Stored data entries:
-- ==== Sys2Proof/Decode.lean ====
section
/-! DEFINITION. Decoding words to instructions (Tables 2-4, 2-9, 2-11 to 2-20), total on any words and rejecting by
name, and after it the encoder. The variants of one SEC encoding (which operation a register's value selects, R456 to
R459) and events have no words of their own: a word decodes to the first variant, and `refine` in the step chooses. -/

namespace Sys2Proof

/-- Why words are no instruction. -/
inductive DecodeError where
  /-- No word at all. -/
  | empty
  /-- The LEN field of a record is 11 (R72). -/
  | reservedLength
  /-- The record's words are cut short. -/
  | truncated
  /-- The opcode is unassigned (R85). -/
  | unassignedOpcode (op : BitVec 8)
  /-- An unassigned encoding of the custom major opcodes, or a nonzero unused register field (R88). -/
  | illegalCustom (w : W32)
  deriving DecidableEq, Repr, Inhabited

/-- The format of a code (Table 2-9). -/
def fmtOfCode (c : BitVec 4) : Fmt :=
  match c.toNat with
  | 0 => .i32 | 1 => .n32 | 2 => .i64 | 3 => .n64 | 4 => .f32 | 5 => .bf16x2 | 6 => .f16x2 | 7 => .i16x2
  | 8 => .i8x4 | 9 => .n8x4 | 10 => .e4m3x4 | 11 => .e5m2x4 | 12 => .e2m3x5 | 13 => .e3m2x5 | 14 => .cb4x8 | _ => .raw

/-- The code of a format (Table 2-9). -/
def codeOfFmt : Fmt → BitVec 4
  | .i32 => 0#4 | .n32 => 1#4 | .i64 => 2#4 | .n64 => 3#4 | .f32 => 4#4 | .bf16x2 => 5#4 | .f16x2 => 6#4 | .i16x2 => 7#4
  | .i8x4 => 8#4 | .n8x4 => 9#4 | .e4m3x4 => 10#4 | .e5m2x4 => 11#4 | .e2m3x5 => 12#4 | .e3m2x5 => 13#4
  | .cb4x8 => 14#4 | .raw => 15#4

/-- Field [31:30] of word 0: the length of a record, less one. -/
def wordLen (w : W32) : BitVec 2 := w.extractLsb' 30 2
/-- Field [29:22] of word 0: the opcode. -/
def wordOp (w : W32) : BitVec 8 := w.extractLsb' 22 8

/-- The record of its words (Table 2-4). A one-word record has D1 = 0xFFFF, AUX = 0 and LIT = 0, a two-word one LIT = 0
(R73). -/
def recOfWords (w0 w1 w2 : W32) : Rec where
  len := wordLen w0
  fmt := fmtOfCode (w0.extractLsb' 18 4)
  imm := w0.getLsbD 17
  m := w0.getLsbD 16
  d0 := w0.extractLsb' 0 16
  d1 := if wordLen w0 = 0#2 then 0xFFFF#16 else w1.extractLsb' 16 16
  aux := if wordLen w0 = 0#2 then 0#16 else w1.extractLsb' 0 16
  lit := if wordLen w0 = 2#2 then w2 else 0#32

/-- The instruction of an opcode and its record (Tables 2-11 to 2-18); TAGGET with M = 1 is its own row. -/
def instrOfOp (op : BitVec 8) (r : Rec) : Option Instr :=
  match op.toNat with
  | 0 => some (.copy r)
  | 1 => some (.iadd r)
  | 2 => some (.isub r)
  | 3 => some (.imul r)
  | 4 => some (.imulh r)
  | 5 => some (.imad r)
  | 6 => some (.idiv r)
  | 7 => some (.irem r)
  | 8 => some (.imin r)
  | 9 => some (.imax r)
  | 10 => some (.iabs r)
  | 11 => some (.ineg r)
  | 12 => some (.iaddc r)
  | 13 => some (.isubb r)
  | 14 => some (.idot4 r)
  | 15 => some (.iclamp r)
  | 16 => some (.and r)
  | 17 => some (.or r)
  | 18 => some (.xor r)
  | 19 => some (.andn r)
  | 20 => some (.not r)
  | 21 => some (.lut3 r)
  | 22 => some (.shl r)
  | 23 => some (.shr r)
  | 24 => some (.sar r)
  | 25 => some (.rotl r)
  | 26 => some (.funl r)
  | 27 => some (.clz r)
  | 28 => some (.popc r)
  | 29 => some (.brev r)
  | 30 => some (.bext r)
  | 31 => some (.bins r)
  | 32 => some (.icmp r)
  | 33 => some (.sel r)
  | 64 => some (.fadd r)
  | 65 => some (.fsub r)
  | 66 => some (.fmul r)
  | 67 => some (.ffma r)
  | 68 => some (.fmin r)
  | 69 => some (.fmax r)
  | 70 => some (.fabs r)
  | 71 => some (.fneg r)
  | 72 => some (.fcmp r)
  | 73 => some (.frnd r)
  | 74 => some (.fclass r)
  | 75 => some (.fscale r)
  | 76 => some (.fdot2 r)
  | 77 => some (.famax r)
  | 80 => some (.cvt r)
  | 81 => some (.cvts r)
  | 82 => some (.qpack r)
  | 83 => some (.qunpack r)
  | 84 => some (.qscale r)
  | 96 => some (.pmerge r)
  | 97 => some (.psplit r)
  | 98 => some (.pext r)
  | 99 => some (.pins r)
  | 100 => some (.pbcast r)
  | 101 => some (.preduce r)
  | 102 => some (.pshuf r)
  | 103 => some (.plen r)
  | 104 => some (.ptest r)
  | 105 => some (.draw r)
  | 106 => some (.cadd128 r)
  | 112 => some (.steer r)
  | 113 => some (.merge r)
  | 114 => some (.gate r)
  | 115 => some (.enter r)
  | 116 => some (.next r)
  | 117 => some (.leave r)
  | 118 => some (.callf r)
  | 119 => some (.retf r)
  | 120 => some (.falloc r)
  | 121 => some (.ffree r)
  | 122 => some (.stick r)
  | 123 => some (.purge r)
  | 124 => some (.cancel r)
  | 125 => some (.mark r)
  | 126 => some (.hold r)
  | 127 => some (.eos r)
  | 128 => some (.source r)
  | 129 => some (.sink r)
  | 130 => some (.const r)
  | 131 => some (if r.m then .taggetTag r else .tagget r)
  | 132 => some (.tagset r)
  | 133 => some (.oreduce r)
  | 144 => some (.ex2 r)
  | 145 => some (.lg2 r)
  | 146 => some (.rcp r)
  | 147 => some (.rsq r)
  | 148 => some (.sqrt r)
  | 149 => some (.sinpi r)
  | 150 => some (.cospi r)
  | 151 => some (.tanh r)
  | 152 => some (.erf r)
  | 160 => some (.ld r)
  | 161 => some (.st r)
  | 162 => some (.ldacq r)
  | 163 => some (.strel r)
  | 164 => some (.lds r)
  | 165 => some (.lde r)
  | 166 => some (.stf r)
  | 167 => some (.stw r)
  | 168 => some (.feget r)
  | 169 => some (.feset r)
  | 170 => some (.atom r)
  | 171 => some (.cas r)
  | 172 => some (.red r)
  | 173 => some (.chunk r)
  | 174 => some (.drain r)
  | 175 => some (.fence r)
  | 176 => some (.syncinv r)
  | 192 => some (.sload r)
  | 193 => some (.sstore r)
  | 194 => some (.sfeed r)
  | 195 => some (.sgather r)
  | 196 => some (.sscatter r)
  | 197 => some (.sxlat r)
  | 198 => some (.scopy r)
  | 208 => some (.mma r)
  | 209 => some (.mmas r)
  | 210 => some (.mzero r)
  | 211 => some (.mout r)
  | 212 => some (.mcb r)
  | 213 => some (.mwake r)
  | 214 => some (.mgate r)
  | 224 => some (.sgen r)
  | 225 => some (.sand r)
  | 226 => some (.sxnor r)
  | 227 => some (.smux r)
  | 228 => some (.sor r)
  | 229 => some (.scnt r)
  | 230 => some (.sdot r)
  | 231 => some (.sregen r)
  | 232 => some (.slen r)
  | 233 => some (.sloadv r)
  | 234 => some (.sstorev r)
  | 235 => some (.sclr r)
  | 240 => some (.send r)
  | 241 => some (.recv r)
  | 242 => some (.post r)
  | 243 => some (.nred r)
  | 244 => some (.call r)
  | _ => none

/-- The instruction of a record's words. -/
def decodeRecord (w0 w1 w2 : W32) : Except DecodeError Instr :=
  if wordLen w0 = 3#2 then .error .reservedLength
  else match instrOfOp (wordOp w0) (recOfWords w0 w1 w2) with
    | some i => .ok i
    | none => .error (.unassignedOpcode (wordOp w0))

/-- The rd field of a custom instruction. -/
def wordD (w : W32) : BitVec 5 := w.extractLsb' 7 5
/-- The rs1 field of a custom instruction. -/
def wordA (w : W32) : BitVec 5 := w.extractLsb' 15 5
/-- The rs2 field of a custom instruction. -/
def wordS (w : W32) : BitVec 5 := w.extractLsb' 20 5

/-- The low 7 bits of a word: the major opcode of a custom instruction (R87). -/
def wordMajor (w : W32) : BitVec 7 := w.extractLsb' 0 7

/-- The word is of a custom major opcode (R87, R88). -/
def isCustom (w : W32) : Bool := wordMajor w == 0x0B#7 || wordMajor w == 0x2B#7

/-- The custom instruction of a word under the mask 0xFE00_707F (Table 2-20); an unused rs2 must be x0 (R88). -/
def decodeCustom (w : W32) : Except DecodeError Instr :=
  let d := wordD w
  let a := wordA w
  let s := wordS w
  let two (i : Instr) : Except DecodeError Instr := if s = 0#5 then .ok i else .error (.illegalCustom w)
  match (w &&& 0xFE00707F#32).toNat with
  | 0x0000000B => .ok (.rgnAlloc d a s)
  | 0x0200000B => .ok (.rgnLoad d a s)
  | 0x0400000B => .ok (.rgnStart d a s)
  | 0x0600000B => two (.rgnFreeze d a)
  | 0x0800000B => two (.rgnDrain d a)
  | 0x0A00000B => .ok (.rgnSave d a s)
  | 0x0C00000B => .ok (.rgnRest d a s)
  | 0x0E00000B => .ok (.rgnMove d a s)
  | 0x1000000B => two (.rgnKill d a)
  | 0x1200000B => .ok (.rgnPrio d a s)
  | 0x1400000B => .ok (.rgnStat d a s)
  | 0x0000100B => .ok (.callTake d a s)
  | 0x0200100B => two (.callDone d a)
  | 0x0000002B => .ok (.secFuseRead d a s)
  | 0x0200002B => .ok (.secMeasRead d a s)
  | 0x0400002B => .ok (.secWipeQuery d a s)
  | 0x0600002B => .ok (.secUnlkNonce d a s)
  | 0x0800002B => .ok (.secAtst d a s)
  | _ => .error (.illegalCustom w)

/-- Decoding in element memory, total on any words: the record that the words begin (R72). -/
def decodeFabric : List W32 → Except DecodeError Instr
  | [] => .error .empty
  | w0 :: t =>
    if (wordLen w0).toNat > t.length then .error .truncated
    else decodeRecord w0 (t.getD 0 0#32) (t.getD 1 0#32)

/-- Decoding of words whose agent is not given: a word of a custom major opcode is a custom instruction, any other word
begins a record. -/
def decode : List W32 → Except DecodeError Instr
  | [] => .error .empty
  | w0 :: t => if isCustom w0 then decodeCustom w0 else decodeFabric (w0 :: t)

/-- The row of a custom encoding whose register value selects another operation (R456 to R459). -/
def refine (i : Instr) (a s : BitVec 64) : Instr :=
  match i with
  | .secFuseRead d x y => if s = 0#64 then .secFuseRead d x y else .secFuseBlow d x y
  | .secMeasRead d x y => if a.getLsbD 8 then .secMeasExtend d x y else .secMeasRead d x y
  | .secWipeQuery d x y => if a.getLsbD 7 then .secWipeQuery d x y else .secWipe d x y
  | .secUnlkNonce d x y =>
    if a.extractLsb' 0 2 = 1#2 then .secUnlkSubmit d x y
    else if a.extractLsb' 0 2 = 2#2 then .secUnlkClose d x y
    else .secUnlkNonce d x y
  | i => i

/-- The words numbered as the table numbers them, laid out as the hardware stores them, through the decoder. -/
def decodeTableWord (nbits w : Nat) : Option Instr :=
  let v := w % 2 ^ nbits
  match decode [BitVec.ofNat 32 v, BitVec.ofNat 32 (v / 2 ^ 32), BitVec.ofNat 32 (v / 2 ^ 64)] with
  | .ok i => some i
  | .error _ => none

/-! ### The encoder -/

/-- The opcode and record of a record's instruction. -/
def opOf : Instr → Option (BitVec 8 × Rec)
  | .copy r => some (0x00#8, r)
  | .iadd r => some (0x01#8, r)
  | .isub r => some (0x02#8, r)
  | .imul r => some (0x03#8, r)
  | .imulh r => some (0x04#8, r)
  | .imad r => some (0x05#8, r)
  | .idiv r => some (0x06#8, r)
  | .irem r => some (0x07#8, r)
  | .imin r => some (0x08#8, r)
  | .imax r => some (0x09#8, r)
  | .iabs r => some (0x0A#8, r)
  | .ineg r => some (0x0B#8, r)
  | .iaddc r => some (0x0C#8, r)
  | .isubb r => some (0x0D#8, r)
  | .idot4 r => some (0x0E#8, r)
  | .iclamp r => some (0x0F#8, r)
  | .and r => some (0x10#8, r)
  | .or r => some (0x11#8, r)
  | .xor r => some (0x12#8, r)
  | .andn r => some (0x13#8, r)
  | .not r => some (0x14#8, r)
  | .lut3 r => some (0x15#8, r)
  | .shl r => some (0x16#8, r)
  | .shr r => some (0x17#8, r)
  | .sar r => some (0x18#8, r)
  | .rotl r => some (0x19#8, r)
  | .funl r => some (0x1A#8, r)
  | .clz r => some (0x1B#8, r)
  | .popc r => some (0x1C#8, r)
  | .brev r => some (0x1D#8, r)
  | .bext r => some (0x1E#8, r)
  | .bins r => some (0x1F#8, r)
  | .icmp r => some (0x20#8, r)
  | .sel r => some (0x21#8, r)
  | .fadd r => some (0x40#8, r)
  | .fsub r => some (0x41#8, r)
  | .fmul r => some (0x42#8, r)
  | .ffma r => some (0x43#8, r)
  | .fmin r => some (0x44#8, r)
  | .fmax r => some (0x45#8, r)
  | .fabs r => some (0x46#8, r)
  | .fneg r => some (0x47#8, r)
  | .fcmp r => some (0x48#8, r)
  | .frnd r => some (0x49#8, r)
  | .fclass r => some (0x4A#8, r)
  | .fscale r => some (0x4B#8, r)
  | .fdot2 r => some (0x4C#8, r)
  | .famax r => some (0x4D#8, r)
  | .cvt r => some (0x50#8, r)
  | .cvts r => some (0x51#8, r)
  | .qpack r => some (0x52#8, r)
  | .qunpack r => some (0x53#8, r)
  | .qscale r => some (0x54#8, r)
  | .pmerge r => some (0x60#8, r)
  | .psplit r => some (0x61#8, r)
  | .pext r => some (0x62#8, r)
  | .pins r => some (0x63#8, r)
  | .pbcast r => some (0x64#8, r)
  | .preduce r => some (0x65#8, r)
  | .pshuf r => some (0x66#8, r)
  | .plen r => some (0x67#8, r)
  | .ptest r => some (0x68#8, r)
  | .draw r => some (0x69#8, r)
  | .cadd128 r => some (0x6A#8, r)
  | .steer r => some (0x70#8, r)
  | .merge r => some (0x71#8, r)
  | .gate r => some (0x72#8, r)
  | .enter r => some (0x73#8, r)
  | .next r => some (0x74#8, r)
  | .leave r => some (0x75#8, r)
  | .callf r => some (0x76#8, r)
  | .retf r => some (0x77#8, r)
  | .falloc r => some (0x78#8, r)
  | .ffree r => some (0x79#8, r)
  | .stick r => some (0x7A#8, r)
  | .purge r => some (0x7B#8, r)
  | .cancel r => some (0x7C#8, r)
  | .mark r => some (0x7D#8, r)
  | .hold r => some (0x7E#8, r)
  | .eos r => some (0x7F#8, r)
  | .source r => some (0x80#8, r)
  | .sink r => some (0x81#8, r)
  | .const r => some (0x82#8, r)
  | .tagget r => some (0x83#8, r)
  | .tagset r => some (0x84#8, r)
  | .oreduce r => some (0x85#8, r)
  | .ex2 r => some (0x90#8, r)
  | .lg2 r => some (0x91#8, r)
  | .rcp r => some (0x92#8, r)
  | .rsq r => some (0x93#8, r)
  | .sqrt r => some (0x94#8, r)
  | .sinpi r => some (0x95#8, r)
  | .cospi r => some (0x96#8, r)
  | .tanh r => some (0x97#8, r)
  | .erf r => some (0x98#8, r)
  | .ld r => some (0xA0#8, r)
  | .st r => some (0xA1#8, r)
  | .ldacq r => some (0xA2#8, r)
  | .strel r => some (0xA3#8, r)
  | .lds r => some (0xA4#8, r)
  | .lde r => some (0xA5#8, r)
  | .stf r => some (0xA6#8, r)
  | .stw r => some (0xA7#8, r)
  | .feget r => some (0xA8#8, r)
  | .feset r => some (0xA9#8, r)
  | .atom r => some (0xAA#8, r)
  | .cas r => some (0xAB#8, r)
  | .red r => some (0xAC#8, r)
  | .chunk r => some (0xAD#8, r)
  | .drain r => some (0xAE#8, r)
  | .fence r => some (0xAF#8, r)
  | .syncinv r => some (0xB0#8, r)
  | .sload r => some (0xC0#8, r)
  | .sstore r => some (0xC1#8, r)
  | .sfeed r => some (0xC2#8, r)
  | .sgather r => some (0xC3#8, r)
  | .sscatter r => some (0xC4#8, r)
  | .sxlat r => some (0xC5#8, r)
  | .scopy r => some (0xC6#8, r)
  | .mma r => some (0xD0#8, r)
  | .mmas r => some (0xD1#8, r)
  | .mzero r => some (0xD2#8, r)
  | .mout r => some (0xD3#8, r)
  | .mcb r => some (0xD4#8, r)
  | .mwake r => some (0xD5#8, r)
  | .mgate r => some (0xD6#8, r)
  | .sgen r => some (0xE0#8, r)
  | .sand r => some (0xE1#8, r)
  | .sxnor r => some (0xE2#8, r)
  | .smux r => some (0xE3#8, r)
  | .sor r => some (0xE4#8, r)
  | .scnt r => some (0xE5#8, r)
  | .sdot r => some (0xE6#8, r)
  | .sregen r => some (0xE7#8, r)
  | .slen r => some (0xE8#8, r)
  | .sloadv r => some (0xE9#8, r)
  | .sstorev r => some (0xEA#8, r)
  | .sclr r => some (0xEB#8, r)
  | .send r => some (0xF0#8, r)
  | .recv r => some (0xF1#8, r)
  | .post r => some (0xF2#8, r)
  | .nred r => some (0xF3#8, r)
  | .call r => some (0xF4#8, r)
  | .taggetTag r => some (0x83#8, r)
  | _ => none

WORK ORDER: Given the data above, transcribe exactly the lines from the one containing "some (.isubb r)" down to the one containing "some (.st r)", and no others.

RESPONSE:
  | 13 => some (.isubb r)
  | 14 => some (.idot4 r)
  | 15 => some (.iclamp r)
  | 16 => some (.and r)
  | 17 => some (.or r)
  | 18 => some (.xor r)
  | 19 => some (.andn r)
  | 20 => some (.not r)
  | 21 => some (.lut3 r)
  | 22 => some (.shl r)
  | 23 => some (.shr r)
  | 24 => some (.sar r)
  | 25 => some (.rotl r)
  | 26 => some (.funl r)
  | 27 => some (.clz r)
  | 28 => some (.popc r)
  | 29 => some (.brev r)
  | 30 => some (.bext r)
  | 31 => some (.bins r)
  | 32 => some (.icmp r)
  | 33 => some (.sel r)
  | 64 => some (.fadd r)
  | 65 => some (.fsub r)
  | 66 => some (.fmul r)
  | 67 => some (.ffma r)
  | 68 => some (.fmin r)
  | 69 => some (.fmax r)
  | 70 => some (.fabs r)
  | 71 => some (.fneg r)
  | 72 => some (.fcmp r)
  | 73 => some (.frnd r)
  | 74 => some (.fclass r)
  | 75 => some (.fscale r)
  | 76 => some (.fdot2 r)
  | 77 => some (.famax r)
  | 80 => some (.cvt r)
  | 81 => some (.cvts r)
  | 82 => some (.qpack r)
  | 83 => some (.qunpack r)
  | 84 => some (.qscale r)
  | 96 => some (.pmerge r)
  | 97 => some (.psplit r)
  | 98 => some (.pext r)
  | 99 => some (.pins r)
  | 100 => some (.pbcast r)
  | 101 => some (.preduce r)
  | 102 => some (.pshuf r)
  | 103 => some (.plen r)
  | 104 => some (.ptest r)
  | 105 => some (.draw r)
  | 106 => some (.cadd128 r)
  | 112 => some (.steer r)
  | 113 => some (.merge r)
  | 114 => some (.gate r)
  | 115 => some (.enter r)
  | 116 => some (.next r)
  | 117 => some (.leave r)
  | 118 => some (.callf r)
  | 119 => some (.retf r)
  | 120 => some (.falloc r)
  | 121 => some (.ffree r)
  | 122 => some (.stick r)
  | 123 => some (.purge r)
  | 124 => some (.cancel r)
  | 125 => some (.mark r)
  | 126 => some (.hold r)
  | 127 => some (.eos r)
  | 128 => some (.source r)
  | 129 => some (.sink r)
  | 130 => some (.const r)
  | 131 => some (if r.m then .taggetTag r else .tagget r)
  | 132 => some (.tagset r)
  | 133 => some (.oreduce r)
  | 144 => some (.ex2 r)
  | 145 => some (.lg2 r)
  | 146 => some (.rcp r)
  | 147 => some (.rsq r)
  | 148 => some (.sqrt r)
  | 149 => some (.sinpi r)
  | 150 => some (.cospi r)
  | 151 => some (.tanh r)
  | 152 => some (.erf r)
  | 160 => some (.ld r)
  | 161 => some (.st r)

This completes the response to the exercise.